[[ Data for review open ]]

-- ==== Sys2Proof/Machine/Step.lean ====
section
/-!
DEFINITION. Machine/Step.lean: one step of the block. It takes the command at the front of the queue; with none waiting
its clock goes on (log 2): the rows that fall due join the queue, or the cycle passes.
-/
namespace Sys2Proof.Machine
open Sys2Proof

/-- One step. -/
def step (s : State) : Host.Outcome State Fault Refusal :=
  match s.pending with
  | i :: rest => exec i { s with pending := rest }
  | [] =>
    let (is, c) := s.chip.clock
    .next ⟨is, c⟩

/-- The command that a word spells, put at the front of the queue. No row of the table gives bits, so none is spelled. -/
def State.withFetchWord (s : State) (nbits w : Nat) : State :=
  match decodeTableWord nbits w with
  | some i => { s with pending := i :: s.pending }
  | none => s

end Sys2Proof.Machine
end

[[ Data for review closed ]]

Set down the data above once more so that nothing differs from the original.

-- ==== Sys2Proof/Machine/Step.lean ====
section
/-!
DEFINITION. Machine/Step.lean: one step of the block. It takes the command at the front of the queue; with none waiting
its clock goes on (log 2): the rows that fall due join the queue, or the cycle passes.
-/
namespace Sys2Proof.Machine
open Sys2Proof

/-- One step. -/
def step (s : State) : Host.Outcome State Fault Refusal :=
  match s.pending with
  | i :: rest => exec i { s with pending := rest }
  | [] =>
    let (is, c) := s.chip.clock
    .next ⟨is, c⟩

/-- The command that a word spells, put at the front of the queue. No row of the table gives bits, so none is spelled. -/
def State.withFetchWord (s : State) (nbits w : Nat) : State :=
  match decodeTableWord nbits w with
  | some i => { s with pending := i :: s.pending }
  | none => s

end Sys2Proof.Machine
end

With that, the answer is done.